What needs to be done
Return exactly the lines below, starting with the one that has "ROUTER_FORWARD (R306-R324). -/" and going on through the one that has "def Router.nrFirst (r".
╭──
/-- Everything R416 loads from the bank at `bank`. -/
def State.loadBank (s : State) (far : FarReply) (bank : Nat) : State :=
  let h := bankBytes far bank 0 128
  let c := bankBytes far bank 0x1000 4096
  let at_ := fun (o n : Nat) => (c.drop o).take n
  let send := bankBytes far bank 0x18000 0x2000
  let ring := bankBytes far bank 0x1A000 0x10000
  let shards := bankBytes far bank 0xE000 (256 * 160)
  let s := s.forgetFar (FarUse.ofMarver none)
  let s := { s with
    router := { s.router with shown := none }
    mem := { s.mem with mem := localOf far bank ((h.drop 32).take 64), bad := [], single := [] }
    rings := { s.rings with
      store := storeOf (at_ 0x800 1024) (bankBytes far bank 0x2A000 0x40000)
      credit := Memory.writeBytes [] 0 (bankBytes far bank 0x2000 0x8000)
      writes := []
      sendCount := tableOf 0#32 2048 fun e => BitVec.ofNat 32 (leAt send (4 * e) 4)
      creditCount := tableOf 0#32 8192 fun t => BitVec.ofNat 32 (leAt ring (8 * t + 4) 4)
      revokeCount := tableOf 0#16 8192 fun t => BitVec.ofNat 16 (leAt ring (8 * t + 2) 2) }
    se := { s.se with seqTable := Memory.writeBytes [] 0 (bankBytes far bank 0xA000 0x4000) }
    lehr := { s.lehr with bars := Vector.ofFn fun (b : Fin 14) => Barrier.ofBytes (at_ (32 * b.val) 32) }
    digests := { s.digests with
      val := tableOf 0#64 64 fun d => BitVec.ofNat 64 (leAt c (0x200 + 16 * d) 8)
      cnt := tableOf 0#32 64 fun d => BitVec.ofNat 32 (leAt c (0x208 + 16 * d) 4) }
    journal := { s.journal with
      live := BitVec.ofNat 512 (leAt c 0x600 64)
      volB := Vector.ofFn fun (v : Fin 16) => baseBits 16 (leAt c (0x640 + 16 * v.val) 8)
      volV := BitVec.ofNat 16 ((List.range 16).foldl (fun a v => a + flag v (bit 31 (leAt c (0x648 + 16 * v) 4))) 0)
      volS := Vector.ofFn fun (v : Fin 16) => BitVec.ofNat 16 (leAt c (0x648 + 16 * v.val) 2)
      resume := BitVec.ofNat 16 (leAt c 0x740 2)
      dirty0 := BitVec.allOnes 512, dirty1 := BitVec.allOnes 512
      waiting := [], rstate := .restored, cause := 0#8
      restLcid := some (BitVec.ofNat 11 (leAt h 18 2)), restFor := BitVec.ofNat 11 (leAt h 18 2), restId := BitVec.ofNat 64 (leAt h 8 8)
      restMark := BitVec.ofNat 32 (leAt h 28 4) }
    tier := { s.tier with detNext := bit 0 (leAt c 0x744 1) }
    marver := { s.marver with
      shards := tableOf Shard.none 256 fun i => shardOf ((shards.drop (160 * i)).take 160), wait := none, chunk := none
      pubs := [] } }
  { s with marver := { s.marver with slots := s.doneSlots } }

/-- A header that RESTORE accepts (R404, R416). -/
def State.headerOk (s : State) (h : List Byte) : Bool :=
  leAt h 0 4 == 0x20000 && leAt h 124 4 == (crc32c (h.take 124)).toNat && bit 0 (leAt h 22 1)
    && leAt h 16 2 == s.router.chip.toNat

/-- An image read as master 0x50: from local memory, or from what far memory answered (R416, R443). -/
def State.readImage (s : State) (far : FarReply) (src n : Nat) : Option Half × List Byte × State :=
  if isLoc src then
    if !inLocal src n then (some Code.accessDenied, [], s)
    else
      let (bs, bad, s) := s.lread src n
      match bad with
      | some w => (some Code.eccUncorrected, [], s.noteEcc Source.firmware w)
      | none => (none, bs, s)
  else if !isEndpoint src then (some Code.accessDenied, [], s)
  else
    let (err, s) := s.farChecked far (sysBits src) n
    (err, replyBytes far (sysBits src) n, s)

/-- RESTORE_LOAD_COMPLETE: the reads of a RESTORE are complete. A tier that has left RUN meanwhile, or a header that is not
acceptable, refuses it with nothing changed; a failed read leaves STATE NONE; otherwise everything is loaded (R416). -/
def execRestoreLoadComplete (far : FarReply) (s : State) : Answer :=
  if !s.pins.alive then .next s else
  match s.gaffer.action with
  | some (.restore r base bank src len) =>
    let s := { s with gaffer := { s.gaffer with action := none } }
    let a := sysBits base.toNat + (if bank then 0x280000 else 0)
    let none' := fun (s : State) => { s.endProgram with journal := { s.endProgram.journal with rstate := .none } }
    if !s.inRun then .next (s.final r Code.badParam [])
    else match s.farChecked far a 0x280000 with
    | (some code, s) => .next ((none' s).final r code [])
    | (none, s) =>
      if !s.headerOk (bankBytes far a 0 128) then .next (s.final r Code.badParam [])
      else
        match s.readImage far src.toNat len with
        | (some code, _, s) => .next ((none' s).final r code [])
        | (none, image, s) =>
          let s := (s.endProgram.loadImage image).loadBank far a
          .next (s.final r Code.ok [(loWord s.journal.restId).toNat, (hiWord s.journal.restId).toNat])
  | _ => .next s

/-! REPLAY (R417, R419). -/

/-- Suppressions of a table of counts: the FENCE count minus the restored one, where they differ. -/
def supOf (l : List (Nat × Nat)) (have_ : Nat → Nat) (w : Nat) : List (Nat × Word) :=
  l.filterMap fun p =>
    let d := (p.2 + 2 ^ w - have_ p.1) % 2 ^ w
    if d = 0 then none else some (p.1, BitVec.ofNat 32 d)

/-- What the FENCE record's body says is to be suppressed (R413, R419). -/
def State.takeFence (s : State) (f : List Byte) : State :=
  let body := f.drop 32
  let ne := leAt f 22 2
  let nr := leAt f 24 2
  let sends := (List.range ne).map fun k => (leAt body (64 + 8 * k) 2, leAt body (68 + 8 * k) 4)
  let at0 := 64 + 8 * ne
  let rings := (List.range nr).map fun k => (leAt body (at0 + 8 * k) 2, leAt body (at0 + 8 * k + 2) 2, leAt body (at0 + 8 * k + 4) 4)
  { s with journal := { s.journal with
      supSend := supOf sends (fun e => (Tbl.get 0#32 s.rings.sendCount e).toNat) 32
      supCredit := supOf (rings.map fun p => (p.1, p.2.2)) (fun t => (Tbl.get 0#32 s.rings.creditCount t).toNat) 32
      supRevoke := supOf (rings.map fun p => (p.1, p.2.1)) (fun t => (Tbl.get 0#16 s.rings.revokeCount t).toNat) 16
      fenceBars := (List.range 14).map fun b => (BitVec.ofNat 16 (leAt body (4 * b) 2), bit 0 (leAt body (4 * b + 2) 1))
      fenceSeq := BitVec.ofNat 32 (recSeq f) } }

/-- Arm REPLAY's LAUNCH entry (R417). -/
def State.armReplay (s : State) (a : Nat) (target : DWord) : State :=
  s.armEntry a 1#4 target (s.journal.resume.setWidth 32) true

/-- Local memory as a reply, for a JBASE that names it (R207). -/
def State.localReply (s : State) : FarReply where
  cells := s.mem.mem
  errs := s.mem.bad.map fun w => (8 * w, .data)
╰──
╭──
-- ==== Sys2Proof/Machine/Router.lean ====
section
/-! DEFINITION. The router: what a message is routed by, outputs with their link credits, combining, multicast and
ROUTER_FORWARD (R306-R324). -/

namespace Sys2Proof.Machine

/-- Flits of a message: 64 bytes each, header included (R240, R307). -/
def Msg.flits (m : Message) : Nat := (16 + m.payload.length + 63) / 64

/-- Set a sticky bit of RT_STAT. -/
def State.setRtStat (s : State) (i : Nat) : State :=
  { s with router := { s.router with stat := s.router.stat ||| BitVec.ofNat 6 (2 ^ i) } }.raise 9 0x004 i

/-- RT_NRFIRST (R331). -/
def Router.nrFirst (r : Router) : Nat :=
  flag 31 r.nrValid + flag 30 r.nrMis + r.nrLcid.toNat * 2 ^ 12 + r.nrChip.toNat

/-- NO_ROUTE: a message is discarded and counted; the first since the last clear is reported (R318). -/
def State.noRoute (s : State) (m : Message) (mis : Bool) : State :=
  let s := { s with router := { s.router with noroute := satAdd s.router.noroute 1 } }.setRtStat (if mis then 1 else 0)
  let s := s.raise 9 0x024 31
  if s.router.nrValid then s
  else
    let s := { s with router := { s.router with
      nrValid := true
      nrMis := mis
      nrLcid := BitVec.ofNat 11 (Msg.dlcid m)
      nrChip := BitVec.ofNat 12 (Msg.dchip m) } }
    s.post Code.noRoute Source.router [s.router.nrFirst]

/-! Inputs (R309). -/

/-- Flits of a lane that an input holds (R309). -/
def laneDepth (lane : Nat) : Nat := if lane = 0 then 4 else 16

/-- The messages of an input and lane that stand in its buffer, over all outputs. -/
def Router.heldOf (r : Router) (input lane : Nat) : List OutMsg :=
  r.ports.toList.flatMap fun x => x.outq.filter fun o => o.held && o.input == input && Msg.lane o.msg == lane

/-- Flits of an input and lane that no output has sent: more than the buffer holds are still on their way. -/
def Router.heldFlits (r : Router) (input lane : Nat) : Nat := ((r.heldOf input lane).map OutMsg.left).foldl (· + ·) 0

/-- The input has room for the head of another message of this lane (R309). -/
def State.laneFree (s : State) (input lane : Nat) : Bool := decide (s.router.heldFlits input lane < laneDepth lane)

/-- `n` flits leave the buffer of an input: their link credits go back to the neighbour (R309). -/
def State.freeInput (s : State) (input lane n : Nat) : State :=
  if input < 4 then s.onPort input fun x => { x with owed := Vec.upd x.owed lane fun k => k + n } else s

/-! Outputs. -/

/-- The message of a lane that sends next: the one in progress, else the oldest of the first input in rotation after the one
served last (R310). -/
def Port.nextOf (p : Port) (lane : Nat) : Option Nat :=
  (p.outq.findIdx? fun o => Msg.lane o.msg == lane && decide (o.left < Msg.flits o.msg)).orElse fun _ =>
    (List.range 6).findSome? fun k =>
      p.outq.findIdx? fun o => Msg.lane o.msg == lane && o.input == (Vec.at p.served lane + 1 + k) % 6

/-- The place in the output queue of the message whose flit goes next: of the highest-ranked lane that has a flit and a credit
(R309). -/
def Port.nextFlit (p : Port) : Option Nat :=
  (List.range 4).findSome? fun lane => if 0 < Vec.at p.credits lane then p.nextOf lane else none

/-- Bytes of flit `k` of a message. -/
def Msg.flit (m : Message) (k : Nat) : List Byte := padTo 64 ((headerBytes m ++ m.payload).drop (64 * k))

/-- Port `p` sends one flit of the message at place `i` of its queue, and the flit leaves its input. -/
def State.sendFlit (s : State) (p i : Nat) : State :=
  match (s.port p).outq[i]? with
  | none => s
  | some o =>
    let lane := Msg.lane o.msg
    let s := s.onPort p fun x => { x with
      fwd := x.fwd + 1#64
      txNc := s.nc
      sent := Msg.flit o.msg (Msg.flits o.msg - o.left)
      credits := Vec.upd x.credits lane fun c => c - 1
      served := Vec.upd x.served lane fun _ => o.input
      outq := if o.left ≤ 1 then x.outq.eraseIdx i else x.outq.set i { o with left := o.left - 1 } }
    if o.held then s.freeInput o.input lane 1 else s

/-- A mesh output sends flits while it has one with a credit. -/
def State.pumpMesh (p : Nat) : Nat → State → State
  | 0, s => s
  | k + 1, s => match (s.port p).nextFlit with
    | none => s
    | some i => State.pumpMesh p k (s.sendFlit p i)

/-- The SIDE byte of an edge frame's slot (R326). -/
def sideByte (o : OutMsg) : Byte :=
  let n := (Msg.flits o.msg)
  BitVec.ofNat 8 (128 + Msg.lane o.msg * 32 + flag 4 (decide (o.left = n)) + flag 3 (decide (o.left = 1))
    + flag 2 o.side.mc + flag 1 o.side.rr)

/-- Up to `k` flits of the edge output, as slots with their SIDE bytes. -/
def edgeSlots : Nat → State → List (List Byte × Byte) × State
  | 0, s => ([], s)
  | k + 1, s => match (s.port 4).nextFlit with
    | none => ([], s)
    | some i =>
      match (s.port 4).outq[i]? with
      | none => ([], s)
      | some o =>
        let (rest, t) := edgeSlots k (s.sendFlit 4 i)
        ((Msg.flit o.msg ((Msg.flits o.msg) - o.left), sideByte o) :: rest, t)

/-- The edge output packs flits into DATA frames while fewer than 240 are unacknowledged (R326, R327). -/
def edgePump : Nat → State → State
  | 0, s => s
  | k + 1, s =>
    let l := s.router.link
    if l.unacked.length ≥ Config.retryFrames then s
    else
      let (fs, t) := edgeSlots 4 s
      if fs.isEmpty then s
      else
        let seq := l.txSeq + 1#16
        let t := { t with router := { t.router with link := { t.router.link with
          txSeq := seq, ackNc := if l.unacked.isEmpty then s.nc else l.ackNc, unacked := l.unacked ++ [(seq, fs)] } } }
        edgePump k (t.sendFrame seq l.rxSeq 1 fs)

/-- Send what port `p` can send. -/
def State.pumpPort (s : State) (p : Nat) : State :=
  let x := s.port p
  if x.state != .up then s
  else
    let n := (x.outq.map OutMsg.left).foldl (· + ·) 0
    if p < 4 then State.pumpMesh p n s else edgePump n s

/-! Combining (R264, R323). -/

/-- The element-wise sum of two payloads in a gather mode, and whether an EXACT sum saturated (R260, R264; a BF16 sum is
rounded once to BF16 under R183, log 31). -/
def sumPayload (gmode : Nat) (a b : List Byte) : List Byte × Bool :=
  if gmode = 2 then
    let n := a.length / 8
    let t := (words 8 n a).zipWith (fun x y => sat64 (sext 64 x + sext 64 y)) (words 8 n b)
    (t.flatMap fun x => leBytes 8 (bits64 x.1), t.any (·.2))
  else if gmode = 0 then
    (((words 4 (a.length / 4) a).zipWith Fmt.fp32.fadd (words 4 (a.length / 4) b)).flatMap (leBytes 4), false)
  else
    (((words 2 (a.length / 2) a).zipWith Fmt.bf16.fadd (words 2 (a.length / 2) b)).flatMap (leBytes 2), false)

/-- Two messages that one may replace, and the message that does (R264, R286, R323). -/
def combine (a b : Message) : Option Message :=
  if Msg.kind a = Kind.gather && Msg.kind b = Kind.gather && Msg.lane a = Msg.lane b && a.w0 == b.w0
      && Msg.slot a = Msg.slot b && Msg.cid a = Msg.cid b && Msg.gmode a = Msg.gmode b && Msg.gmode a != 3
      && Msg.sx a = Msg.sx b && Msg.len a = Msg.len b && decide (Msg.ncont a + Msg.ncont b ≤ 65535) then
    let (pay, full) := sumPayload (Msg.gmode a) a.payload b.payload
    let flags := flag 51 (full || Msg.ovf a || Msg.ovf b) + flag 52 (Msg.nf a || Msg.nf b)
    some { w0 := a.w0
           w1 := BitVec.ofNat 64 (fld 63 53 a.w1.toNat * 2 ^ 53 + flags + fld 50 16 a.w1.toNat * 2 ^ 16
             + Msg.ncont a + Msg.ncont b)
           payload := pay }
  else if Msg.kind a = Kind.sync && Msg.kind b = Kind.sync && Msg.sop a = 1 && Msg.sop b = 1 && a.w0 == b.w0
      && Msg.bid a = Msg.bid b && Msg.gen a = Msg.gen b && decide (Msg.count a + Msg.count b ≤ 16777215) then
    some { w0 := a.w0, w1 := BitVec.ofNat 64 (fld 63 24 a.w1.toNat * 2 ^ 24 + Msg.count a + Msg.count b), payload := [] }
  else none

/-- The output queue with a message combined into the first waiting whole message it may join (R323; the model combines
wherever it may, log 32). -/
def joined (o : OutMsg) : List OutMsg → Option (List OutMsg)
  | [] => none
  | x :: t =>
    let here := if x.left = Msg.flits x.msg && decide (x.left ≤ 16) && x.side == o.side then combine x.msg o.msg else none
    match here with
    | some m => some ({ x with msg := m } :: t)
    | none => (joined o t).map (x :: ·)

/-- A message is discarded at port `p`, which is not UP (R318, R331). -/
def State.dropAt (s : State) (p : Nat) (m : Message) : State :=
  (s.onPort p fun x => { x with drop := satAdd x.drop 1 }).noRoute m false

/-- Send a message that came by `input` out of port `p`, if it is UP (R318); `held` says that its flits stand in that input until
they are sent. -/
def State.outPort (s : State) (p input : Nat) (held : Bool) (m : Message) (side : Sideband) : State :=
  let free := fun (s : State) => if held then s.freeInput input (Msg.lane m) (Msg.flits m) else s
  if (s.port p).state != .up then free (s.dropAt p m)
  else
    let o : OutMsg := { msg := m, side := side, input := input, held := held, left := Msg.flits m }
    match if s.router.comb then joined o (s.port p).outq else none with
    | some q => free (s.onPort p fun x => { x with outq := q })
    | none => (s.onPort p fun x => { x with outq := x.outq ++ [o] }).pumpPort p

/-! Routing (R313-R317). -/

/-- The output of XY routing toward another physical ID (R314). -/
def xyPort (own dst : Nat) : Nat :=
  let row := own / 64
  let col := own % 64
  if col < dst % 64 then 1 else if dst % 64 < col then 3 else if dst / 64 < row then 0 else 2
╰──
Your solution
ROUTER_FORWARD (R306-R324). -/

namespace Sys2Proof.Machine

/-- Flits of a message: 64 bytes each, header included (R240, R307). -/
def Msg.flits (m : Message) : Nat := (16 + m.payload.length + 63) / 64

/-- Set a sticky bit of RT_STAT. -/
def State.setRtStat (s : State) (i : Nat) : State :=
  { s with router := { s.router with stat := s.router.stat ||| BitVec.ofNat 6 (2 ^ i) } }.raise 9 0x004 i

/-- RT_NRFIRST (R331). -/
def Router.nrFirst (r : Router) : Nat :=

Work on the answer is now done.